» Stored data entries:

== Segment start ==

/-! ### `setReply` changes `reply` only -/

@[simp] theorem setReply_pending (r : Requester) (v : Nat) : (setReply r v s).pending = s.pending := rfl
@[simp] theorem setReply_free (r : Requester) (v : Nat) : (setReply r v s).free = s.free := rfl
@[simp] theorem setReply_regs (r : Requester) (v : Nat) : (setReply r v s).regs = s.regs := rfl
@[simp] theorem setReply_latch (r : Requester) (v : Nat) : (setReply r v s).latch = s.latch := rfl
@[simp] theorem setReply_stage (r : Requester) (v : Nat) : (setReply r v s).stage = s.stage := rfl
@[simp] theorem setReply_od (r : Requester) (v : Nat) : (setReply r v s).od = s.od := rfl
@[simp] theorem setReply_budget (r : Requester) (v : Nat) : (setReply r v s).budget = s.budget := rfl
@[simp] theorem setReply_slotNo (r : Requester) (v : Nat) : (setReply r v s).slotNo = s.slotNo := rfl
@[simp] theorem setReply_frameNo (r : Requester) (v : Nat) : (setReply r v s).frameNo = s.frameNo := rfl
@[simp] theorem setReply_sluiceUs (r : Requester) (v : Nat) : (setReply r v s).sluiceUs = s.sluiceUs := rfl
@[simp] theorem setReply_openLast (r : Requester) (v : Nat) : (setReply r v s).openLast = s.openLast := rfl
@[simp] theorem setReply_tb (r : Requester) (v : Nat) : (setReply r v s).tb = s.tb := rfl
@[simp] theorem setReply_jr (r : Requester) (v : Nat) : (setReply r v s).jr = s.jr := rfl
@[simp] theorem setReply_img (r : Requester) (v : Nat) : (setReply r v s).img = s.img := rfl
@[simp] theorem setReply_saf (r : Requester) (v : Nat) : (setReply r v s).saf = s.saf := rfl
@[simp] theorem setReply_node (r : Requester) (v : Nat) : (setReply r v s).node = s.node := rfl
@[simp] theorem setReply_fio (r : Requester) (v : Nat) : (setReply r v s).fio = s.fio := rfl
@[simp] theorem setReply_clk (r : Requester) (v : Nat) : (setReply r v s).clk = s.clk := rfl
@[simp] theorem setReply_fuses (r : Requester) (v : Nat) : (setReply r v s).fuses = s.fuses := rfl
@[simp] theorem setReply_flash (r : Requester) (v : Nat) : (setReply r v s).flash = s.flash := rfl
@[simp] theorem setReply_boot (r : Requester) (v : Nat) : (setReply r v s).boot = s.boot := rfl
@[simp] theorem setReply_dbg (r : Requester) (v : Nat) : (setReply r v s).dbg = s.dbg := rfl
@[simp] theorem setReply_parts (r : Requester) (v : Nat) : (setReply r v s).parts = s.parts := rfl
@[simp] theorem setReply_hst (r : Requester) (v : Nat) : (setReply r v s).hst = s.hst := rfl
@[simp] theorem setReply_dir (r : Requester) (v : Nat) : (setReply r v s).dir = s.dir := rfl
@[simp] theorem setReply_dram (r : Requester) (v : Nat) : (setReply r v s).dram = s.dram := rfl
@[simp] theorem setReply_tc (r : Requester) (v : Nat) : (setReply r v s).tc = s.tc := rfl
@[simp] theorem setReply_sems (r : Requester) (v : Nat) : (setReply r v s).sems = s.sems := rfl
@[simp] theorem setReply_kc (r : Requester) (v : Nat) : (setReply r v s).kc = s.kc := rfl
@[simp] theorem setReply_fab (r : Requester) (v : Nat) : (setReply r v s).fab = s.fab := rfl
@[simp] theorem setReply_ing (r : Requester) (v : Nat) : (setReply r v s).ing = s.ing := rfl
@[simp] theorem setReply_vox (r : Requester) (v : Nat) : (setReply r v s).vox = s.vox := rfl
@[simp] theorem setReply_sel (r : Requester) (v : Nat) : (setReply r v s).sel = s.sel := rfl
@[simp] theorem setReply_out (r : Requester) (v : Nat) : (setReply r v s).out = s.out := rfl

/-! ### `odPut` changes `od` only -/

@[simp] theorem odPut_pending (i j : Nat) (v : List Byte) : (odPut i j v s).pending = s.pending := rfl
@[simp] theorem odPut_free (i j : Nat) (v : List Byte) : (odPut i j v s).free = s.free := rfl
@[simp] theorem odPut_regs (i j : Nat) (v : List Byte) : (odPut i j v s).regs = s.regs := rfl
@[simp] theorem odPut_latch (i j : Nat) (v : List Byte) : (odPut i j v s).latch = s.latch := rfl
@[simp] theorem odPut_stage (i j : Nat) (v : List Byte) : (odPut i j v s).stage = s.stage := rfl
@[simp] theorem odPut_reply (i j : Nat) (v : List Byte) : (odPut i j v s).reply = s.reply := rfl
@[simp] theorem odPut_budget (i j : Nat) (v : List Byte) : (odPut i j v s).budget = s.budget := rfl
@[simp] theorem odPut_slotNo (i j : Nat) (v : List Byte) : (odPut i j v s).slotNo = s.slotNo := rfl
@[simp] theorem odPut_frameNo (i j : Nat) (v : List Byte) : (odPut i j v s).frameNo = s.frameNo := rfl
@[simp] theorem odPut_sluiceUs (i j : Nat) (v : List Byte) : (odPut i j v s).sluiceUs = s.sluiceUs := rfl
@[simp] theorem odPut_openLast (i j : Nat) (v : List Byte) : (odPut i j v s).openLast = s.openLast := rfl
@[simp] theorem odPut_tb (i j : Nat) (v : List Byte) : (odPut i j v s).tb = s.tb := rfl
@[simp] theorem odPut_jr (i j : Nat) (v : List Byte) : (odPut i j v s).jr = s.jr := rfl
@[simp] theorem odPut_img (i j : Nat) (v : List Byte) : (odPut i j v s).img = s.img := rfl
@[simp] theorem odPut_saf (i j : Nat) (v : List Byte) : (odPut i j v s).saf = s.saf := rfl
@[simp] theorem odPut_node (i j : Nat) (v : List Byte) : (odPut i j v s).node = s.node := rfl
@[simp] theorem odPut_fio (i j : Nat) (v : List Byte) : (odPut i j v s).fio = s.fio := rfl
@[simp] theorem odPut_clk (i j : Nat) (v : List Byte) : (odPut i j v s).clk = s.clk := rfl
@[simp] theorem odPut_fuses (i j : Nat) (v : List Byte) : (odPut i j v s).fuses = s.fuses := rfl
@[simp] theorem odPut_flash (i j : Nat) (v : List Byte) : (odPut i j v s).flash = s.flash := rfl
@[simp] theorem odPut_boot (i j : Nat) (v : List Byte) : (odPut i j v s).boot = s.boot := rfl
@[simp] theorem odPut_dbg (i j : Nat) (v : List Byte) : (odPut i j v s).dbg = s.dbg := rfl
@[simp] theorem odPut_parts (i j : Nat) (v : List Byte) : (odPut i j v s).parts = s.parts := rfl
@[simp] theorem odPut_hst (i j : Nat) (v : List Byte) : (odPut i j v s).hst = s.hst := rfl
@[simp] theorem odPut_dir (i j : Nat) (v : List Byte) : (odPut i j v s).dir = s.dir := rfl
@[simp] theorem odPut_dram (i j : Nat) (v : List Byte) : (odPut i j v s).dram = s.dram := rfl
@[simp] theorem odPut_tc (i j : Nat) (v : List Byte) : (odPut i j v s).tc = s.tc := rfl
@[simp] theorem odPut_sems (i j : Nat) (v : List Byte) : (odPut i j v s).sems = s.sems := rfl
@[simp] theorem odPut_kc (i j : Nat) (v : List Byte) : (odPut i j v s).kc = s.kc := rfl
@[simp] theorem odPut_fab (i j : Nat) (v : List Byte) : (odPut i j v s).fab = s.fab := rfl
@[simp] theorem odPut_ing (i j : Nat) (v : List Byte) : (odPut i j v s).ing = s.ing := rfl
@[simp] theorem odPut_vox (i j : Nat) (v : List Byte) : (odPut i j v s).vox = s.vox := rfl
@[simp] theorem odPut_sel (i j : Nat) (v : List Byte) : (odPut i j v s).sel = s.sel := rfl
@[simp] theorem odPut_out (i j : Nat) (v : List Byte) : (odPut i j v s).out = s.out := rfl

== Segment end ==
== Segment start ==

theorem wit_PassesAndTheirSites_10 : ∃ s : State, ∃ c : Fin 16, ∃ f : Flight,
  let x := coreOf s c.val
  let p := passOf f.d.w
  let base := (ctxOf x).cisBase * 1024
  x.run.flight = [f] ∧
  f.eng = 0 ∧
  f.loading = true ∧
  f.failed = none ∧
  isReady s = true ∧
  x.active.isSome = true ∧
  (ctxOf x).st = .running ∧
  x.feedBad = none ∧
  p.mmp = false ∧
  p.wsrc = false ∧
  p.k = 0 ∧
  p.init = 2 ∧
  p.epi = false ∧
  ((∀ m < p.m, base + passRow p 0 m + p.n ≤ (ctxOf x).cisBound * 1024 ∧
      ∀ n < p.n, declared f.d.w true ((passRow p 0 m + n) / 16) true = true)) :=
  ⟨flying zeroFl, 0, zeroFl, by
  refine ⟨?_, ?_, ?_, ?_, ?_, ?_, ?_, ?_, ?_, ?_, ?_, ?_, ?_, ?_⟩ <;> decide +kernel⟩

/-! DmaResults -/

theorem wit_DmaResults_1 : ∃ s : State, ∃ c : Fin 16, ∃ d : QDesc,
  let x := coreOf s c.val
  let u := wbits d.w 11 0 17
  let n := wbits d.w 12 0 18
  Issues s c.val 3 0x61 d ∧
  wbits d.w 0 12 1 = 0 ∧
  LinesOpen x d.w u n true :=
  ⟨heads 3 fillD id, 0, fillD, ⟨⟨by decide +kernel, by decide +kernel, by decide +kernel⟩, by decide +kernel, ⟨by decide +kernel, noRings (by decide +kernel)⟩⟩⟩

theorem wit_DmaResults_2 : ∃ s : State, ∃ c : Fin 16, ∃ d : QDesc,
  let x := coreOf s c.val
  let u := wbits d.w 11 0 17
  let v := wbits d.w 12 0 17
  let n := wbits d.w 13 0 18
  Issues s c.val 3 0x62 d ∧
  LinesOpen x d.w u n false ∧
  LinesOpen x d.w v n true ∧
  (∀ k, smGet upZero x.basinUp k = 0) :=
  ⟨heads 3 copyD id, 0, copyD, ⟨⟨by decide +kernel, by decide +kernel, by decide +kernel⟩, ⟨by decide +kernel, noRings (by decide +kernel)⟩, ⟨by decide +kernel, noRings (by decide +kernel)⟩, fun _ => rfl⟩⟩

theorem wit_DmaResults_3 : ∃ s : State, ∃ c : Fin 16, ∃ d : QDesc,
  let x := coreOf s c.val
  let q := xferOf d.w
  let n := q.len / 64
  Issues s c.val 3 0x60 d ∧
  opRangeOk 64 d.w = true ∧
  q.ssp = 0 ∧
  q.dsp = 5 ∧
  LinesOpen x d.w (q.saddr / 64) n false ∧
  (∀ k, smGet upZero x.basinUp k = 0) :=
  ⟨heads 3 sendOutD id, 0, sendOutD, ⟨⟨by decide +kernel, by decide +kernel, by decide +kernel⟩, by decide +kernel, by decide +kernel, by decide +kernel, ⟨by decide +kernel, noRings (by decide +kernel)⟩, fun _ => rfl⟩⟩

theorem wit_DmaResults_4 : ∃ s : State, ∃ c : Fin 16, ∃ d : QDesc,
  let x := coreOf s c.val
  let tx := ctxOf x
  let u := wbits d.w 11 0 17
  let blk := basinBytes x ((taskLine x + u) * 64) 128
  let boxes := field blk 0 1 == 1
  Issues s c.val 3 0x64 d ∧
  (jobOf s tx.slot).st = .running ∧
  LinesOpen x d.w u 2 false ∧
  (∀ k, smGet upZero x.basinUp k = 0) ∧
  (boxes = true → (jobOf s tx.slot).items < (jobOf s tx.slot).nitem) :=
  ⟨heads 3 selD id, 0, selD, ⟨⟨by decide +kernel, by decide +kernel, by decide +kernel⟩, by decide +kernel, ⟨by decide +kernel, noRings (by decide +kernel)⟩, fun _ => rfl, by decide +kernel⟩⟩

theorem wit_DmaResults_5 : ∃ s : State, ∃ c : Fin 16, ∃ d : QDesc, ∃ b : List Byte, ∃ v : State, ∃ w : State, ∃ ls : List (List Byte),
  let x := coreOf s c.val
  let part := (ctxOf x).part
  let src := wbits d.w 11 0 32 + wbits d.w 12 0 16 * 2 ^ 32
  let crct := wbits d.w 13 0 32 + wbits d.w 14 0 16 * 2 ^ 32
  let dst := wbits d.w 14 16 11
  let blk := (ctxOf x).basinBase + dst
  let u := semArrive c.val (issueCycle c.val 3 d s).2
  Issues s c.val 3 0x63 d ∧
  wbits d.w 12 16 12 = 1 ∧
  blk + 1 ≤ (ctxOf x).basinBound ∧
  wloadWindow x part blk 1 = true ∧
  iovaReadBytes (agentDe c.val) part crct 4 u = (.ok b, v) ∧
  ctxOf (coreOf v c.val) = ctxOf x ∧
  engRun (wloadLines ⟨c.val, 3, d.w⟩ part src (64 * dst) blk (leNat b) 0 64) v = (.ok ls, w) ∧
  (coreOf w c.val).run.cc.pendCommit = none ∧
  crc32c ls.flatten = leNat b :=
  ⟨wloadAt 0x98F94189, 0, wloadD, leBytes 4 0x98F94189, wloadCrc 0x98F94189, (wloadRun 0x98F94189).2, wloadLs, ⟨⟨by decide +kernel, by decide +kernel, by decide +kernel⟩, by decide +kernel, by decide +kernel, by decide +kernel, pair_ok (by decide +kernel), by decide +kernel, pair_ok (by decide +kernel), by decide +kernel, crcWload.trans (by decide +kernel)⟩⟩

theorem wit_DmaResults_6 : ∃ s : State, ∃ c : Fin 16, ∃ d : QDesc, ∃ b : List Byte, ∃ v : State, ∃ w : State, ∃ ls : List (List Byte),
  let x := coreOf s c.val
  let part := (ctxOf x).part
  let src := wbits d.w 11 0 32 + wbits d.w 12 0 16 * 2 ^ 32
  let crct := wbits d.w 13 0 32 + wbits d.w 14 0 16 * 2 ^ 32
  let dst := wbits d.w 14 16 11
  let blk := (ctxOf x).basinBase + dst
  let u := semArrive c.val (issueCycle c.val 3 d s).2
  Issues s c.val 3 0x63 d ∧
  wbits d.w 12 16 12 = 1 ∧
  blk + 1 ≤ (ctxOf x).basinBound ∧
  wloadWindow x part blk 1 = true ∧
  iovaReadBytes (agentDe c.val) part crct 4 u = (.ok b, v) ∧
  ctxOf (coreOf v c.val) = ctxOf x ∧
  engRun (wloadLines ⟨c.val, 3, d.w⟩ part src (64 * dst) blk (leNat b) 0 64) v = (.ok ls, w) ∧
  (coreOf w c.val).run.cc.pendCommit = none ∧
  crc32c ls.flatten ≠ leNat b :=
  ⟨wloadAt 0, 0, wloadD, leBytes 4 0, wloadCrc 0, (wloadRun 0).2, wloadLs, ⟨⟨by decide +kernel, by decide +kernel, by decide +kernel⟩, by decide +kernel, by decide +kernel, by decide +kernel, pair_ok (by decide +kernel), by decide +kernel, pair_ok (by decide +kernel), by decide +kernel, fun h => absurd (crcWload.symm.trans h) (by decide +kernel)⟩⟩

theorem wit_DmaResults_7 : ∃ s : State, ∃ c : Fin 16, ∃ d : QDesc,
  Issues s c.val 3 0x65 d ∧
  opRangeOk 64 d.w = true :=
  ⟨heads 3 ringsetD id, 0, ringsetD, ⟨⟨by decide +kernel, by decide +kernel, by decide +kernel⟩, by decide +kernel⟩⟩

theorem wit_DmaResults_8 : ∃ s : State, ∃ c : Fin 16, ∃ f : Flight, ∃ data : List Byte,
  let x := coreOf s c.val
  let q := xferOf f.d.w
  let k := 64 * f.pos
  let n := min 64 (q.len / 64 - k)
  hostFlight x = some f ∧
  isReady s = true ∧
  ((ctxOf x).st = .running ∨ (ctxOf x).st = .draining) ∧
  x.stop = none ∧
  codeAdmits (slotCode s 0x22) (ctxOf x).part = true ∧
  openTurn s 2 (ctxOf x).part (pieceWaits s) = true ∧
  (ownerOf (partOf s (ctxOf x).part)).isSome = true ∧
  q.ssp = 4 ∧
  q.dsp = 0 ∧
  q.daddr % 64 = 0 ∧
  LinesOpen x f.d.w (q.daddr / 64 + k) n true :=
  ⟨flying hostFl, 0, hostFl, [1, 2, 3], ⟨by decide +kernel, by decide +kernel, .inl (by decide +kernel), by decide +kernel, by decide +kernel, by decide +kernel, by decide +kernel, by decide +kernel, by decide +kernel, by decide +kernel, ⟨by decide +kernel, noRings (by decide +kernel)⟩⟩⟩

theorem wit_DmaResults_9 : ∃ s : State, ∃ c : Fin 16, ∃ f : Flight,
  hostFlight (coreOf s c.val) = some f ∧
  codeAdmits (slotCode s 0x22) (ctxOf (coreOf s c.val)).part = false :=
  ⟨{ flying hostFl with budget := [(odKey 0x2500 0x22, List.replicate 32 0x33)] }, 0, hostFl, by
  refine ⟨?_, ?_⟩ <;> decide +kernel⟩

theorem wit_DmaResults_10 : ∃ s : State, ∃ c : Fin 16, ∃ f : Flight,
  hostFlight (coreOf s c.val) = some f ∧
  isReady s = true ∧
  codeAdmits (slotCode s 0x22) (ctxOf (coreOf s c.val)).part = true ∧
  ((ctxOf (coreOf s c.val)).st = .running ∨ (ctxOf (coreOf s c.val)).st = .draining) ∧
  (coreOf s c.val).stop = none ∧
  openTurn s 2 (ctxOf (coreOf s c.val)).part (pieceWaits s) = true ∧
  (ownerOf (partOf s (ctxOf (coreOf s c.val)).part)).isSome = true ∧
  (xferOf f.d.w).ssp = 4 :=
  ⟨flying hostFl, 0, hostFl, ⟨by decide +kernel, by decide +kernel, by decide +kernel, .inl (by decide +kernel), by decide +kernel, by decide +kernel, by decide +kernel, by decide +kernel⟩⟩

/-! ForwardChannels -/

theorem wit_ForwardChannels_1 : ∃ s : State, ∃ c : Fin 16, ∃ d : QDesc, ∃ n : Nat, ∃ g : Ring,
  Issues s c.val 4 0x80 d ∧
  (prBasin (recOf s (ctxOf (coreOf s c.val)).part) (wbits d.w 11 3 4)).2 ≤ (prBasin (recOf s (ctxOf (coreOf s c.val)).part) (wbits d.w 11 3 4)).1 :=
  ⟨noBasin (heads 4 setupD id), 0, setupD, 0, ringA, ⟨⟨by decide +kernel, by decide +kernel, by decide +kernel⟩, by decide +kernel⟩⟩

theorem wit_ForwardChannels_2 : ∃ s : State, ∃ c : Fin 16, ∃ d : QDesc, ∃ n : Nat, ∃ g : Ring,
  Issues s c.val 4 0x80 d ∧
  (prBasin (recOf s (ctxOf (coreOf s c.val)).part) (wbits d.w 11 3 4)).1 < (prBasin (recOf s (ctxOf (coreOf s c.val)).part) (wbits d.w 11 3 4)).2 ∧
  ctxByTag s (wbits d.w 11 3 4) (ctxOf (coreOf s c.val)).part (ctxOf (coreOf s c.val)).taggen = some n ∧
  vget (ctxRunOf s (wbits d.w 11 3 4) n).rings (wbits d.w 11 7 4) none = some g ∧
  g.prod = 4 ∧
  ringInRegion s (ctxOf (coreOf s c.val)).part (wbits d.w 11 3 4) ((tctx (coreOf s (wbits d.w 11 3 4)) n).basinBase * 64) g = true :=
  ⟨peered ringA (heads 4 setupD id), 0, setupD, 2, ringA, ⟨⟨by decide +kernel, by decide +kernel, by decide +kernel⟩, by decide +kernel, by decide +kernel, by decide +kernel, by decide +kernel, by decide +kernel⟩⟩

== Segment end ==

» What the task asks:
Your task is to copy each line of the data above that holds "slotCode".

» Task output:
  codeAdmits (slotCode s 0x22) (ctxOf x).part = true ∧
  codeAdmits (slotCode s 0x22) (ctxOf (coreOf s c.val)).part = false :=
  codeAdmits (slotCode s 0x22) (ctxOf (coreOf s c.val)).part = true ∧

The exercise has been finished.